[Records for this exercise — start]

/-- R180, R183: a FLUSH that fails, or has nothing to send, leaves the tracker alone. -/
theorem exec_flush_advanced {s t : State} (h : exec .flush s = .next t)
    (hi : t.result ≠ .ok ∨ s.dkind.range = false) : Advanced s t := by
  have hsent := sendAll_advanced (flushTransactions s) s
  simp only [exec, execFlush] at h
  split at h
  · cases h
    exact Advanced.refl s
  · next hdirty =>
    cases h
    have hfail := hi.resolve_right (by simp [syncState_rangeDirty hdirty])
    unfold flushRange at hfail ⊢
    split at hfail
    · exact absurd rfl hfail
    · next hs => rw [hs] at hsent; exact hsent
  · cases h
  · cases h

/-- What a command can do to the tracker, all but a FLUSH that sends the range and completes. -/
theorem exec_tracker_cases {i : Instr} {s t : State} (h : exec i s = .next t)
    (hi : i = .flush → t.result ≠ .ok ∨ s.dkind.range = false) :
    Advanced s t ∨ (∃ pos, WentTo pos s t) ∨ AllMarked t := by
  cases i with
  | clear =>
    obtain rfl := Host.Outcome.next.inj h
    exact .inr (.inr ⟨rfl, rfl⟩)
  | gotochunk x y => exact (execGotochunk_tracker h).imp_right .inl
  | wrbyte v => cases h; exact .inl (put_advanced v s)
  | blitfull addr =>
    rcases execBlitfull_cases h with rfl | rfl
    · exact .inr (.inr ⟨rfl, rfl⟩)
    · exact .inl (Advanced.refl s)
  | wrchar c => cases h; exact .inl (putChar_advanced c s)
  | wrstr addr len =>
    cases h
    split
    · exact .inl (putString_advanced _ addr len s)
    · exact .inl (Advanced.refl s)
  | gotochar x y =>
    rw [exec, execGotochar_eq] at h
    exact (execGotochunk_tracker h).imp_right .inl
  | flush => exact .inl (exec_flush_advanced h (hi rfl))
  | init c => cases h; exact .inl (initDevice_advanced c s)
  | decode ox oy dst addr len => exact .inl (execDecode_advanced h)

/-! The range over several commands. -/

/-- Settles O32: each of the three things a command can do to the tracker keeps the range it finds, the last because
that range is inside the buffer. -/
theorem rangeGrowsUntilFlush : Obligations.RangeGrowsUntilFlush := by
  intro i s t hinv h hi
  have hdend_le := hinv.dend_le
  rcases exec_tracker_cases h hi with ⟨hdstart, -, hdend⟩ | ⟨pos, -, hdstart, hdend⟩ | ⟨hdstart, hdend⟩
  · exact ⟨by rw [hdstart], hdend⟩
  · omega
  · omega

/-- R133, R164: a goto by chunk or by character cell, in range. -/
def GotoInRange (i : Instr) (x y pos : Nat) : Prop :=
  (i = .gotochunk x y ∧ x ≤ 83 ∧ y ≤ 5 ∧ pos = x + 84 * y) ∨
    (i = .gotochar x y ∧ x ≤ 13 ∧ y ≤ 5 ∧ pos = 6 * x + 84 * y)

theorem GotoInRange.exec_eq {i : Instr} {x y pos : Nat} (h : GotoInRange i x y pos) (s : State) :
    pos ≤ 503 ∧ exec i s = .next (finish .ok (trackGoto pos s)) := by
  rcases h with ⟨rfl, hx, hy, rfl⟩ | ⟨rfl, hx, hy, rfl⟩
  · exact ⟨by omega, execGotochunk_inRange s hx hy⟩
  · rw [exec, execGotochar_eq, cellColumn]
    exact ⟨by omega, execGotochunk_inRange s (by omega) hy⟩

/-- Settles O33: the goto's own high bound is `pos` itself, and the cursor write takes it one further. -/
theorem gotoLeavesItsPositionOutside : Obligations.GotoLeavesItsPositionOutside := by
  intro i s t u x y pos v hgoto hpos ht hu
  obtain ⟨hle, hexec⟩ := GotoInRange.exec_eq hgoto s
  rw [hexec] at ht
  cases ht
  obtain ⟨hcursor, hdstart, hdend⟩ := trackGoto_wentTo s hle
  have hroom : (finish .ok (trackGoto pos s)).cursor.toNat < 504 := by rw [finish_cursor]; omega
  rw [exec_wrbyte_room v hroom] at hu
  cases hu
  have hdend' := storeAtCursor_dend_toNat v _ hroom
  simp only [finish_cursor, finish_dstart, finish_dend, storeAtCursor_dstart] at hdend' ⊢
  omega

[Records for this exercise — finish]

Problem requirements
Go through the material and copy every line in which the word "false" occurs.

Answer to the problem
    (hi : t.result ≠ .ok ∨ s.dkind.range = false) : Advanced s t := by
    (hi : i = .flush → t.result ≠ .ok ∨ s.dkind.range = false) :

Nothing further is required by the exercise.